• [Task data]
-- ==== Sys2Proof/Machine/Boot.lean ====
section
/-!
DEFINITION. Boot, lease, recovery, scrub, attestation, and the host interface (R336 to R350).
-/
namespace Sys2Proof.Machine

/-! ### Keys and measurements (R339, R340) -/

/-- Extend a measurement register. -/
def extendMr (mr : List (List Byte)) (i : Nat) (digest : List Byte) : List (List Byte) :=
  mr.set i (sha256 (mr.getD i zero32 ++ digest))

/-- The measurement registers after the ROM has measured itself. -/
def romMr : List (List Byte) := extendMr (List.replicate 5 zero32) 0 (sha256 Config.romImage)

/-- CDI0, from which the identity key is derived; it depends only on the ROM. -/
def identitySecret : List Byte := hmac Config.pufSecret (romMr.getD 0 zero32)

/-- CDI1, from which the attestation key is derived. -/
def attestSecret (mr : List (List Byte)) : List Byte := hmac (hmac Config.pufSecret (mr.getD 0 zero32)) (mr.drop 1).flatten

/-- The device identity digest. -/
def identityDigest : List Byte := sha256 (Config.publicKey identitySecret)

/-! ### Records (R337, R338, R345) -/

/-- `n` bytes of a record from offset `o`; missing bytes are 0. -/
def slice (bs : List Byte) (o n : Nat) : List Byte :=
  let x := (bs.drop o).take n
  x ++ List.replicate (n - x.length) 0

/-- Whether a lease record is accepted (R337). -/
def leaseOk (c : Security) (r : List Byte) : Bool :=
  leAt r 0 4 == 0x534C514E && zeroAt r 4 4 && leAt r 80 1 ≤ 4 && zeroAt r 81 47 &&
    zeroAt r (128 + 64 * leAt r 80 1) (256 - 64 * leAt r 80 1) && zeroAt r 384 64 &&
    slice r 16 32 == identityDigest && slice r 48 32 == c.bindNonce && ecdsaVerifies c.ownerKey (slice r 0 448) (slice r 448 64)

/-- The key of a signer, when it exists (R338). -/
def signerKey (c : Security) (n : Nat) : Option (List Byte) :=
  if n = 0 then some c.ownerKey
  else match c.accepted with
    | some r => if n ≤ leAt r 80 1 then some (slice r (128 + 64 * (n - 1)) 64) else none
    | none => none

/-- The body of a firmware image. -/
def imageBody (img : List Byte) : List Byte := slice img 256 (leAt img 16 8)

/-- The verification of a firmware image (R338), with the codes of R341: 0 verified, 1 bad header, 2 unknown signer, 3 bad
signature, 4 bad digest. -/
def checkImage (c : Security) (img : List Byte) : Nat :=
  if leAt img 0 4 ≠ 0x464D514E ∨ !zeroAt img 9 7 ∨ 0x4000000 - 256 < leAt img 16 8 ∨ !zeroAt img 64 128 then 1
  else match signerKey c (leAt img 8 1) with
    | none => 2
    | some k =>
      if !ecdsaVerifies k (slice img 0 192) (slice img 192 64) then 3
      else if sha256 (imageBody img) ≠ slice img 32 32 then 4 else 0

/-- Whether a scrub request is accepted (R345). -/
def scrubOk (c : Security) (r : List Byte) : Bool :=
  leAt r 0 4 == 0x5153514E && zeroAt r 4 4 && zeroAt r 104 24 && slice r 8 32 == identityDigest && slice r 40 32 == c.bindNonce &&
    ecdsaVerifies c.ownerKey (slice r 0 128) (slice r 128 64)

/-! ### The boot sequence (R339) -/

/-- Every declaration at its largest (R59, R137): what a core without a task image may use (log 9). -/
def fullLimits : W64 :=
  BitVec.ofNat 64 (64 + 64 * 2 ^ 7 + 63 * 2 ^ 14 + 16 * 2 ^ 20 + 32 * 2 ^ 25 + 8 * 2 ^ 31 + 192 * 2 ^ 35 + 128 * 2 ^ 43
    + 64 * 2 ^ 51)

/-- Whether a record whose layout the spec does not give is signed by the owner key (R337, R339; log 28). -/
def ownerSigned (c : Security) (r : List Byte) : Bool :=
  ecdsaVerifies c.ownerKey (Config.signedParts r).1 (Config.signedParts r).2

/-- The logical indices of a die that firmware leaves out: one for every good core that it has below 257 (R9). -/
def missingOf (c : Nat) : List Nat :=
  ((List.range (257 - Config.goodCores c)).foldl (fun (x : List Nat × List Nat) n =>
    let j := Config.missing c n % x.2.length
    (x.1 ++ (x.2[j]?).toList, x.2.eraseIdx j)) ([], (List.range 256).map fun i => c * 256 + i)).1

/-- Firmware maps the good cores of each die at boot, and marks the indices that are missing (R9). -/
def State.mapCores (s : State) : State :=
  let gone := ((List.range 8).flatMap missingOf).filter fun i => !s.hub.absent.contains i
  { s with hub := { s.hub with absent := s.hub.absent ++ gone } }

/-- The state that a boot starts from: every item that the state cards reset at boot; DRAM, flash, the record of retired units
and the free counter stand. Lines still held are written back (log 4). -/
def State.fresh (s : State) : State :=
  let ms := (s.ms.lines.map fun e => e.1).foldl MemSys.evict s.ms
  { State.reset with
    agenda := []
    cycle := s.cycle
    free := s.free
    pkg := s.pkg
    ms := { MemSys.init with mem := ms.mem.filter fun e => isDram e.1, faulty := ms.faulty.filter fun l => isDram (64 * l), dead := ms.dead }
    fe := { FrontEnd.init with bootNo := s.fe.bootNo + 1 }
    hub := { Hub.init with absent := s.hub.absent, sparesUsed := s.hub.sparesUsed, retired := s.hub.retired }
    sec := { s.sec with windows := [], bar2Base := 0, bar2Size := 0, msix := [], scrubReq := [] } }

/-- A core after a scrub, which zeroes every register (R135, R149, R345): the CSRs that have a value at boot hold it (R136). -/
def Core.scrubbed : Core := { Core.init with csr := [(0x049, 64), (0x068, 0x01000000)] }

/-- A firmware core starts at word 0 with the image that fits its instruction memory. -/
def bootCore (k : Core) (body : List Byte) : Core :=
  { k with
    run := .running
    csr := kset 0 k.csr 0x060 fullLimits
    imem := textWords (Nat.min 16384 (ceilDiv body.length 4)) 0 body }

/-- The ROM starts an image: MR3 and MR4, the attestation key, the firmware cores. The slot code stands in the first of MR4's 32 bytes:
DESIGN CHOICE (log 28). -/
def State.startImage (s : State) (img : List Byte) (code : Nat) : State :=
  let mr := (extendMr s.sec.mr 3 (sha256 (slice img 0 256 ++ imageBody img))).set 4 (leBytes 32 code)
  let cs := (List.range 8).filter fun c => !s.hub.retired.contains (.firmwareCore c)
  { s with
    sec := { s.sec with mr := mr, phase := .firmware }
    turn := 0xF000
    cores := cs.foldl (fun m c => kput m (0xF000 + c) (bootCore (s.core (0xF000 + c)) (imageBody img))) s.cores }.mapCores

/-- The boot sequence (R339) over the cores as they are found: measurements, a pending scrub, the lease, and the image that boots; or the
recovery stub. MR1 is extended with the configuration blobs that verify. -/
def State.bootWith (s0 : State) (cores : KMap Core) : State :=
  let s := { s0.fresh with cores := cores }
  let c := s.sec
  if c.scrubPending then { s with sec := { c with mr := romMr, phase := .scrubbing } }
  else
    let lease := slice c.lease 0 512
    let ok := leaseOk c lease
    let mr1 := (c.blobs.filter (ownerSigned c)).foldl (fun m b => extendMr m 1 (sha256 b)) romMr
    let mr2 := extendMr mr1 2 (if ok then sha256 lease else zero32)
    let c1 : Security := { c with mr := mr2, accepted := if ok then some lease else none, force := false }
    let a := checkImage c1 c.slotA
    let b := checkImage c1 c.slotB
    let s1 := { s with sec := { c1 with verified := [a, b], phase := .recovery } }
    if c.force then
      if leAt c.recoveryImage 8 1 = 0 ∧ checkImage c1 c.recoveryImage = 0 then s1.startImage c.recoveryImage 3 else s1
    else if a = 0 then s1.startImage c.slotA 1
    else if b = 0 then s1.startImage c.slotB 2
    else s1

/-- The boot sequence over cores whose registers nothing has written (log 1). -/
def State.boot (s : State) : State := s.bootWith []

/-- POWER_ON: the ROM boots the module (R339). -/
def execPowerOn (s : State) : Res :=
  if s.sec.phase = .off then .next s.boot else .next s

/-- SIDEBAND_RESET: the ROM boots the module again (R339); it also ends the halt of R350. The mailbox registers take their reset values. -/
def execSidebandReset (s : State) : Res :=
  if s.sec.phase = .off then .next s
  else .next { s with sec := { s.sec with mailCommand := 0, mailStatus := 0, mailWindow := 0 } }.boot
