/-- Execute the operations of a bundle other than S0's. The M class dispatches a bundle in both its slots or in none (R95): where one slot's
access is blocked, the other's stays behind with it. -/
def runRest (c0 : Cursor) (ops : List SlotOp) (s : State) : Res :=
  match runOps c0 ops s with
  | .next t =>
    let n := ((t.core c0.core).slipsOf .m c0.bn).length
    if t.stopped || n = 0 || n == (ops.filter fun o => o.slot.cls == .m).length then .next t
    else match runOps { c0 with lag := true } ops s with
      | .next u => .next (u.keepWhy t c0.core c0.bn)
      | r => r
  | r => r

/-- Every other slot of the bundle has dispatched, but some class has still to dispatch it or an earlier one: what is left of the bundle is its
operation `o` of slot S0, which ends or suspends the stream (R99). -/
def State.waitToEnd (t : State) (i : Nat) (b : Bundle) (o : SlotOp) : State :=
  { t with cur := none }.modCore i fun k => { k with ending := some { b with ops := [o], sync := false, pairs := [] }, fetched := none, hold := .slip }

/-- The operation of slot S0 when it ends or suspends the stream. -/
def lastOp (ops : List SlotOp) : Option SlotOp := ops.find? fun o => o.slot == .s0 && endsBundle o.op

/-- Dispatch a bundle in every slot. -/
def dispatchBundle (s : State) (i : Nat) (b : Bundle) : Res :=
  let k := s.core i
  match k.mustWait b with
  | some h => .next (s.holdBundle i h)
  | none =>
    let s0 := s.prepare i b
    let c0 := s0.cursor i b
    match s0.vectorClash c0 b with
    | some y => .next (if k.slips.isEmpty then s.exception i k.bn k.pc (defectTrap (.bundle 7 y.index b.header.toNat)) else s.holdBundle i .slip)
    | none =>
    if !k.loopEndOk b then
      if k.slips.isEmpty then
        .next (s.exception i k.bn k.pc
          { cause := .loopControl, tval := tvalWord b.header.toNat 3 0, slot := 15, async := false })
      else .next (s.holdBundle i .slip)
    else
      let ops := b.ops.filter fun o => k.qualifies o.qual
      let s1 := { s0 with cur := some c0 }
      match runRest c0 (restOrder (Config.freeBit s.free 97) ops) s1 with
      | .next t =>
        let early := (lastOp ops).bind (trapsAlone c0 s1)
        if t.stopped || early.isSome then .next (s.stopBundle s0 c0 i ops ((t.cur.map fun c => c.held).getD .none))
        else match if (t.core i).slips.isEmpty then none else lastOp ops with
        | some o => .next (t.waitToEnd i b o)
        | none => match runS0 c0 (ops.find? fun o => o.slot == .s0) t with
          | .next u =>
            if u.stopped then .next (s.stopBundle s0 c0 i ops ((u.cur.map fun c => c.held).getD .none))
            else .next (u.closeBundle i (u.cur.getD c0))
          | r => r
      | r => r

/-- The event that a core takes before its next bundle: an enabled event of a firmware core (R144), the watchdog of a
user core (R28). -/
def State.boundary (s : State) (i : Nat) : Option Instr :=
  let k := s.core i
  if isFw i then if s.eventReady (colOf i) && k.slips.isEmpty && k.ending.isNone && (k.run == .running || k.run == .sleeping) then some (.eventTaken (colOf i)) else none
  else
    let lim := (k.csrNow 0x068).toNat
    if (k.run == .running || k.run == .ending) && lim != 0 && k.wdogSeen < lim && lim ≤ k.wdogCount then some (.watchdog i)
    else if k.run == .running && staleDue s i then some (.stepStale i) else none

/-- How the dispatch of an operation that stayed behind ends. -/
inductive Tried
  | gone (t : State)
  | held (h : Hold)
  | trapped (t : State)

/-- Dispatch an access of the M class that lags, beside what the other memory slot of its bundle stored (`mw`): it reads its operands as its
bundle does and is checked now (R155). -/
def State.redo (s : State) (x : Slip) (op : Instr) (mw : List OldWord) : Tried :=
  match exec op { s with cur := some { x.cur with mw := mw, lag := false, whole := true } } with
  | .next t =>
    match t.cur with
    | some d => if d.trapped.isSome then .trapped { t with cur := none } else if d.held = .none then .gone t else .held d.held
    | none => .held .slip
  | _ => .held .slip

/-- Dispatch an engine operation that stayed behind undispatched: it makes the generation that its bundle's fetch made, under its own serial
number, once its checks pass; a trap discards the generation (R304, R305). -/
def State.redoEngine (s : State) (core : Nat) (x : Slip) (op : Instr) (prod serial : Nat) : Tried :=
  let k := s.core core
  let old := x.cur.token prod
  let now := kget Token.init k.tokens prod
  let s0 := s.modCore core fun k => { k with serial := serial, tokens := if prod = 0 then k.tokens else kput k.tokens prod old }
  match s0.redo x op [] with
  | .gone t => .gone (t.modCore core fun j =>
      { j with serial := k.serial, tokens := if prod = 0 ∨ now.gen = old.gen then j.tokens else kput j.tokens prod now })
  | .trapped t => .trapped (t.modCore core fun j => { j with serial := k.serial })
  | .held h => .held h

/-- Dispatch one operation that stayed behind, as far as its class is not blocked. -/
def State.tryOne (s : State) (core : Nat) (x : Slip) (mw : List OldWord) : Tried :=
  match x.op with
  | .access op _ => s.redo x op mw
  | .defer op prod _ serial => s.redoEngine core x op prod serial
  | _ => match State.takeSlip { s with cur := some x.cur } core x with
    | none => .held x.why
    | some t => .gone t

• [Assigned task] Within the listing above, locate the line containing "reset values. -/" and the line containing "the stream. -/". Reproduce those two lines and all lines between them exactly, with nothing added.

• [Response below]
/-- SIDEBAND_RESET: the ROM boots the module again (R339); it also ends the halt of R350. The mailbox registers take their reset values. -/
def execSidebandReset (s : State) : Res :=
  if s.sec.phase = .off then .next s
  else .next { s with sec := { s.sec with mailCommand := 0, mailStatus := 0, mailWindow := 0 } }.boot
/-- Execute the operations of a bundle other than S0's. The M class dispatches a bundle in both its slots or in none (R95): where one slot's
access is blocked, the other's stays behind with it. -/
def runRest (c0 : Cursor) (ops : List SlotOp) (s : State) : Res :=
  match runOps c0 ops s with
  | .next t =>
    let n := ((t.core c0.core).slipsOf .m c0.bn).length
    if t.stopped || n = 0 || n == (ops.filter fun o => o.slot.cls == .m).length then .next t
    else match runOps { c0 with lag := true } ops s with
      | .next u => .next (u.keepWhy t c0.core c0.bn)
      | r => r
  | r => r

/-- Every other slot of the bundle has dispatched, but some class has still to dispatch it or an earlier one: what is left of the bundle is its
operation `o` of slot S0, which ends or suspends the stream (R99). -/
def State.waitToEnd (t : State) (i : Nat) (b : Bundle) (o : SlotOp) : State :=
  { t with cur := none }.modCore i fun k => { k with ending := some { b with ops := [o], sync := false, pairs := [] }, fetched := none, hold := .slip }

/-- The operation of slot S0 when it ends or suspends the stream. -/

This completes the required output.